Entitled THIS TOO, IS A MAP, the 12th Seoul Mediacity Biennale (SMB12) will open to the public at Seoul Museum of Art and several other venues across the city of Seoul from 21 September to 19 November 2023. A press and professional preview day will take place on 20 September. Developed to imagine the global aesthetics of the non-territorial, the project focuses on alternative concepts of mediating and relating that live outside of borders and looks to the necessity of abstractions and hidden and deliberately obscured languages to communicate shared existence. The project refers to the global relations that take place within Seoul and its industrial surroundings, and the positions and references of those willingly and unwillingly displaced, often multiple times over, whether within or outside of the city and state. The Biennale looks at systems imposed or created outside of national borders, including transnational solidarities, “underground” commitments, the coded mapping of data and infrastructure, as well as those of artistic and political communication.
Honoring Seoul Mediacity Biennale’s tradition of creating new and alternative networks, THIS TOO, IS A MAP spreads across multiple venues throughout Seoul. Each distinct location embraces objects and concepts that respond to the Biennale and reflect unique local and spatial characteristics. These venues include SeMA Seosomun Main Branch, the neighboring Seoul Museum of History, the outdoor Seoullo Media Canvas, and several underground spaces dispersed around the city such as space mm and Sogong Space―located in an underground shopping center―and SeMA Bunker. Augmenting these venues are a series of collaborating spaces that share programs, postcards, guidebooks, newsletters, and maps to offer additional means of navigating the Biennale and the city.
The largest manifestation of SMB12’s exhibition and programs takes place at SeMA’s Seosomun Main Branch. Spanning installation, time-based media, painting, sculpture, drawing, textile, wallpaper, and sound, the exhibition explores the global aesthetics of the non-territorial from physical and cultural displacements and replacements, to “unseen” infrastructures and media, to multisituated alliances. Each gallery explores a different approach to non-territorial aesthetics, including artworks that make alternative maps, abstract history and identity, re-present displacement and migration paths, and communicate through cybernetic and indigenous positions. Along with the museum’s gallery spaces, its lobby, courtyard, hallways, rooftop, Project Gallery, and Crystal Gallery also present new and commissioned works as well as special events.
시, language for new moons presented at the Seoul Museum of History is a survey exhibition of Jesse Chun, whose immersive poetics in moving image, drawing, installation, and sculpture invoke delicate questions about language and power. Chun was born in Korea and subsequently lived in Korea, Hong Kong, Canada, and the United States, where she observed the marginalization of non-English languages, particularly non-Western narratives and histories. Drawing from sustained connections to her own matrilineal history, Korean folk literature, and the country of her birth, Chun uncovers the “other side” of language, mapping its various cosmologies.
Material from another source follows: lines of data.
-- ==== Sys2Proof/WellFormed.lean ====
section
/-! DEFINITION. Which terms of Instr are instructions. Every operand field is as wide as its place in the encoding, so one
check remains: the offset of an unused access is one of 0x4 to 0xE (spec/30_encoding.md R91, R105). -/

namespace Sys2Proof

/-- The reserved offsets of the I/O window (R105). -/
def unusedOffset (off : BitVec 4) : Bool := decide (0x4 ≤ off.toNat) && decide (off.toNat ≤ 0xE)

/-- Well-formedness: an unused access names an unused offset; every other term is an instruction. -/
def Instr.wellFormed : Instr → Bool
  | .wrUnused off _ => unusedOffset off
  | .rdUnused off => unusedOffset off
  | .restore _ _ _ | .seek _ _ _ | .step _ _ _ _ | .stepIn _ _ _ _ | .stepOut _ _ _ _ => true
  | .readSector _ _ _ _ _ | .writeSector _ _ _ _ _ | .readAddress _ _ _ _ => true
  | .forceInterrupt _ _ _ _ | .reservedE _ | .reservedF _ => true
  | .wrCommand _ | .rdStatus | .wrTrack _ | .rdTrack | .wrSector _ | .rdSector => true
  | .wrData _ | .rdData | .wrControl _ | .rdId => true

/-- `Instr.wellFormed` as a proposition. -/
abbrev Instr.WellFormed (i : Instr) : Prop := i.wellFormed = true

end Sys2Proof
end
By deconstructing languages into fragments of phonemes, characters, images, and constellations, Chun embraces linguistic abstractions that fracture its social and semiotic structures. In presenting these works at Seoul Museum of History, she extends to visitors an inimitable opportunity to summon new languages, hybrid memories of culture, time, meaning and the experience of beginning anew―from her grandmother’s shamanic dance to the act of translating cross-territorial becomings. In the context of the museum, Chun’s works unfold new ways of seeing the histories and poetics that percolate through Seoul, arising from preservation, complexity, devotion, and reinvention.